[Stored items]
/---

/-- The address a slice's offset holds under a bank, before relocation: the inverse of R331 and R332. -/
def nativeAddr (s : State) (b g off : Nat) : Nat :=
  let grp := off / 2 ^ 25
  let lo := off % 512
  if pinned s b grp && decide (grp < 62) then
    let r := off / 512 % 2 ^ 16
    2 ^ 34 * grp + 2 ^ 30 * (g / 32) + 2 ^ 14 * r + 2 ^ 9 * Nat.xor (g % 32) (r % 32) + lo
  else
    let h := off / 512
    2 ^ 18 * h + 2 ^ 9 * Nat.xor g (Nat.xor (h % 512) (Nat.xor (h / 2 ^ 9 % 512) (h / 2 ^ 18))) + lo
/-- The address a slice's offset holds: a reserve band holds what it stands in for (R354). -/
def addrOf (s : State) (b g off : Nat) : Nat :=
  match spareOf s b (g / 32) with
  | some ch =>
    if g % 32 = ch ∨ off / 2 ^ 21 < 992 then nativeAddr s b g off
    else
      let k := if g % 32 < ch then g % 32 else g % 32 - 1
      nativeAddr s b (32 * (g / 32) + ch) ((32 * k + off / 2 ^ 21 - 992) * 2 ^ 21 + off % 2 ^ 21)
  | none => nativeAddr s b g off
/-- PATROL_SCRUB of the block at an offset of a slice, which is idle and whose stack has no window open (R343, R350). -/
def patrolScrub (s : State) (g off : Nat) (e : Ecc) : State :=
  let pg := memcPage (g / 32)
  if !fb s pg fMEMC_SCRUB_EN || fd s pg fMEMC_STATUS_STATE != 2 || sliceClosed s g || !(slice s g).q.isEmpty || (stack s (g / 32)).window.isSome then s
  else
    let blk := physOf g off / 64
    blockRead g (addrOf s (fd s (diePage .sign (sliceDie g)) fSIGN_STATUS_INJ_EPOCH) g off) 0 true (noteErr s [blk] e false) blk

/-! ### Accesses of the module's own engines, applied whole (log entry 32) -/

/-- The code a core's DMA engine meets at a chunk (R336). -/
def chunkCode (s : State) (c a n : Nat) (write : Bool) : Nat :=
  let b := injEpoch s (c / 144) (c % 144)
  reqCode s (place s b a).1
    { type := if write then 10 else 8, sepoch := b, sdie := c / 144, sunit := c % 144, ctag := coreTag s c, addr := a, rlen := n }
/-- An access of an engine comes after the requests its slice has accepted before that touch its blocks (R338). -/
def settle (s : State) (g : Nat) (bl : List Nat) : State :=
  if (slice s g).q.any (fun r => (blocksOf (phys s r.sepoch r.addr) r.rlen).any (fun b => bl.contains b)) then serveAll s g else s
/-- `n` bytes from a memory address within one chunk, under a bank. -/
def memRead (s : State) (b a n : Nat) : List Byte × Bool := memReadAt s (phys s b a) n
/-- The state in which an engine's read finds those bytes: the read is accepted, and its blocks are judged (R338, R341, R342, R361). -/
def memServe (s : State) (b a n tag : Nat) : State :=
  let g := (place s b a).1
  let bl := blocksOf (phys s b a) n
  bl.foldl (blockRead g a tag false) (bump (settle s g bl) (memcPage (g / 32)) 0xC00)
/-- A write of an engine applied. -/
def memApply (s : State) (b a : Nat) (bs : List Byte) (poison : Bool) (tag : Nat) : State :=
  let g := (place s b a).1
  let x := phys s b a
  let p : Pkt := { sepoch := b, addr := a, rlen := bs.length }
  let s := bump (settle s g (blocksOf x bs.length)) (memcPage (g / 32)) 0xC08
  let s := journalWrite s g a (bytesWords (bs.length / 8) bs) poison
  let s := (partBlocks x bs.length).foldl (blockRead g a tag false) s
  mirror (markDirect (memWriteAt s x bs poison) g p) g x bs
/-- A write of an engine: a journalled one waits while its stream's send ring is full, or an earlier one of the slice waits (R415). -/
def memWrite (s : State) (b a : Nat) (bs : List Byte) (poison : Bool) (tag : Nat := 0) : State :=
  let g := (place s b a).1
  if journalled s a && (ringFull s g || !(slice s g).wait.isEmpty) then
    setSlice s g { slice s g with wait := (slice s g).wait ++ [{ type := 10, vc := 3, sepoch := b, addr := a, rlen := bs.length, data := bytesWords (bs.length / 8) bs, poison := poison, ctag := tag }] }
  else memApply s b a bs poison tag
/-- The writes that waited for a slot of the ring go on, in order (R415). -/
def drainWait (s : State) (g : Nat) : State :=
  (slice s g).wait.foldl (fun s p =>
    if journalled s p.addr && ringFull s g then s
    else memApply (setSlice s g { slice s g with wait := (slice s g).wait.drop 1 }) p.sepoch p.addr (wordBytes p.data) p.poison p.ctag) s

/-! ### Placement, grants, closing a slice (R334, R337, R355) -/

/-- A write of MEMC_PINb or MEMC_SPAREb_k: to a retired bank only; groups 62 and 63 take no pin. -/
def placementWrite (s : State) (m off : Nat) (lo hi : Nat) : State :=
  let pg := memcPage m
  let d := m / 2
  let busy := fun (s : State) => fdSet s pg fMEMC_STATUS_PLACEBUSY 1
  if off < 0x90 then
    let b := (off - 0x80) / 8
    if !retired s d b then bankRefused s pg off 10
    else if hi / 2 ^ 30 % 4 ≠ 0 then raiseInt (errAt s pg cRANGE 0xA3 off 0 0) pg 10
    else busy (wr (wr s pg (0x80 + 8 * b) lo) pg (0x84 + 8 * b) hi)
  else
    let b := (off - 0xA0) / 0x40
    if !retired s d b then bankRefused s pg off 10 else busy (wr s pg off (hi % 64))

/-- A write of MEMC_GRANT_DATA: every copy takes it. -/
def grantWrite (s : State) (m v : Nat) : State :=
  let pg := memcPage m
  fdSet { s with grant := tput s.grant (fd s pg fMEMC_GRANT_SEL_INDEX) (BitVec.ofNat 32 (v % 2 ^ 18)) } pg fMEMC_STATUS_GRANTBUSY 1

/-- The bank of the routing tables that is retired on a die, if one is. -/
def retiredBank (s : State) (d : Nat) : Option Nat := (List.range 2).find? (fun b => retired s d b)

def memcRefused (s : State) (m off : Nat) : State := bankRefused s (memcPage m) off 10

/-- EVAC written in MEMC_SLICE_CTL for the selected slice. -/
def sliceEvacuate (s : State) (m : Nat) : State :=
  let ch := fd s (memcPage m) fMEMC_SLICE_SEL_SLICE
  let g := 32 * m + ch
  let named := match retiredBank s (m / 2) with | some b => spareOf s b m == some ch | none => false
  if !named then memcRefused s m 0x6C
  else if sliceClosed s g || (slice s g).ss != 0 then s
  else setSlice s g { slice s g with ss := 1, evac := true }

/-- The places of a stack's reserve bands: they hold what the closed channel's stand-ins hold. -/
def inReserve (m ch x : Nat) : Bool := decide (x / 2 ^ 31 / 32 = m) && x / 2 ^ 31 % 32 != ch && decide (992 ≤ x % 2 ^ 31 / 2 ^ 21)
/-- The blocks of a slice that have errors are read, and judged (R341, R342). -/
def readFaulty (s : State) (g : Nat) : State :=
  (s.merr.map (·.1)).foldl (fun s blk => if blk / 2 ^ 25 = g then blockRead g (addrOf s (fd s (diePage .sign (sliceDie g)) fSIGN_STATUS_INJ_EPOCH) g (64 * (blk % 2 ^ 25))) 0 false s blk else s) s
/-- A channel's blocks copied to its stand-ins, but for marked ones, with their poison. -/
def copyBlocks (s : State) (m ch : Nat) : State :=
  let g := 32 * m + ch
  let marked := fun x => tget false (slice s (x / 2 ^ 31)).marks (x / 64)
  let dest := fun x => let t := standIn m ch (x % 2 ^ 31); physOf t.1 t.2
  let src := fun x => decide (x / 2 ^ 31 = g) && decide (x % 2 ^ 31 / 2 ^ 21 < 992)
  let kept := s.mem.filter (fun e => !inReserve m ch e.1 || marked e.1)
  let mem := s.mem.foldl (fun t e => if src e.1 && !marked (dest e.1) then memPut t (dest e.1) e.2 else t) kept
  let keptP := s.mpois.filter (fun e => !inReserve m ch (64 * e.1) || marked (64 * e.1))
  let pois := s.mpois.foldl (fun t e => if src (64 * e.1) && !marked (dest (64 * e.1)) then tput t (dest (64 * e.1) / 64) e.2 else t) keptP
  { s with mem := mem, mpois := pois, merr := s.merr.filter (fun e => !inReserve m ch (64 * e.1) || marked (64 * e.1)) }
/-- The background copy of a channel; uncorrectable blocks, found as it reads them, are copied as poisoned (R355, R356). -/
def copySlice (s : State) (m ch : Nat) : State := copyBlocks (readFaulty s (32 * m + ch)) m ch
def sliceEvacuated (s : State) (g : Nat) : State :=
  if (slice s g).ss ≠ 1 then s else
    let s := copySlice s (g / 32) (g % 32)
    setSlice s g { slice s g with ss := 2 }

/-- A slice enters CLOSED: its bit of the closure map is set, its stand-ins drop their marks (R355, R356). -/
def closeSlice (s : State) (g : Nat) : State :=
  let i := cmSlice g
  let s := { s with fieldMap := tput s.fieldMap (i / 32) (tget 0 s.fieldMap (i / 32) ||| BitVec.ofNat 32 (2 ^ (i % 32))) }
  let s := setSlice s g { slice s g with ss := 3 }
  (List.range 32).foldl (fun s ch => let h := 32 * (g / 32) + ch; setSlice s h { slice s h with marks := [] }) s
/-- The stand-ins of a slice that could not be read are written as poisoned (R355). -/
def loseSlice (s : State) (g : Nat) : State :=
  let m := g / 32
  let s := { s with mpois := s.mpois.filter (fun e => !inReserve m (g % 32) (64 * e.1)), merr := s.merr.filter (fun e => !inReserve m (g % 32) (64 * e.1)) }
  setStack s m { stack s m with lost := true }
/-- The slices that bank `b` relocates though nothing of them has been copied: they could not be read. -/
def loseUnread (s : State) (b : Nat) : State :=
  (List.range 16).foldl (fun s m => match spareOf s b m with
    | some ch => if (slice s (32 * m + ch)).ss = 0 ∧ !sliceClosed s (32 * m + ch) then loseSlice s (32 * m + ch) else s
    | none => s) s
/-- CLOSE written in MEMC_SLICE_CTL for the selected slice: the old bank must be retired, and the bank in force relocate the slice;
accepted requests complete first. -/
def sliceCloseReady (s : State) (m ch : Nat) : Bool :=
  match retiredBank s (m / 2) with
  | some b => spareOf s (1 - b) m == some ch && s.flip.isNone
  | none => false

\---

# Task instructions
From the records above, transcribe without alteration every line from the one with "let s := bump" to the one with "if journalled s a", inclusive.

# Exercise answer
  let s := bump (settle s g (blocksOf x bs.length)) (memcPage (g / 32)) 0xC08
  let s := journalWrite s g a (bytesWords (bs.length / 8) bs) poison
  let s := (partBlocks x bs.length).foldl (blockRead g a tag false) s
  mirror (markDirect (memWriteAt s x bs poison) g p) g x bs
/-- A write of an engine: a journalled one waits while its stream's send ring is full, or an earlier one of the slice waits (R415). -/
def memWrite (s : State) (b a : Nat) (bs : List Byte) (poison : Bool) (tag : Nat := 0) : State :=
  let g := (place s b a).1
  if journalled s a && (ringFull s g || !(slice s g).wait.isEmpty) then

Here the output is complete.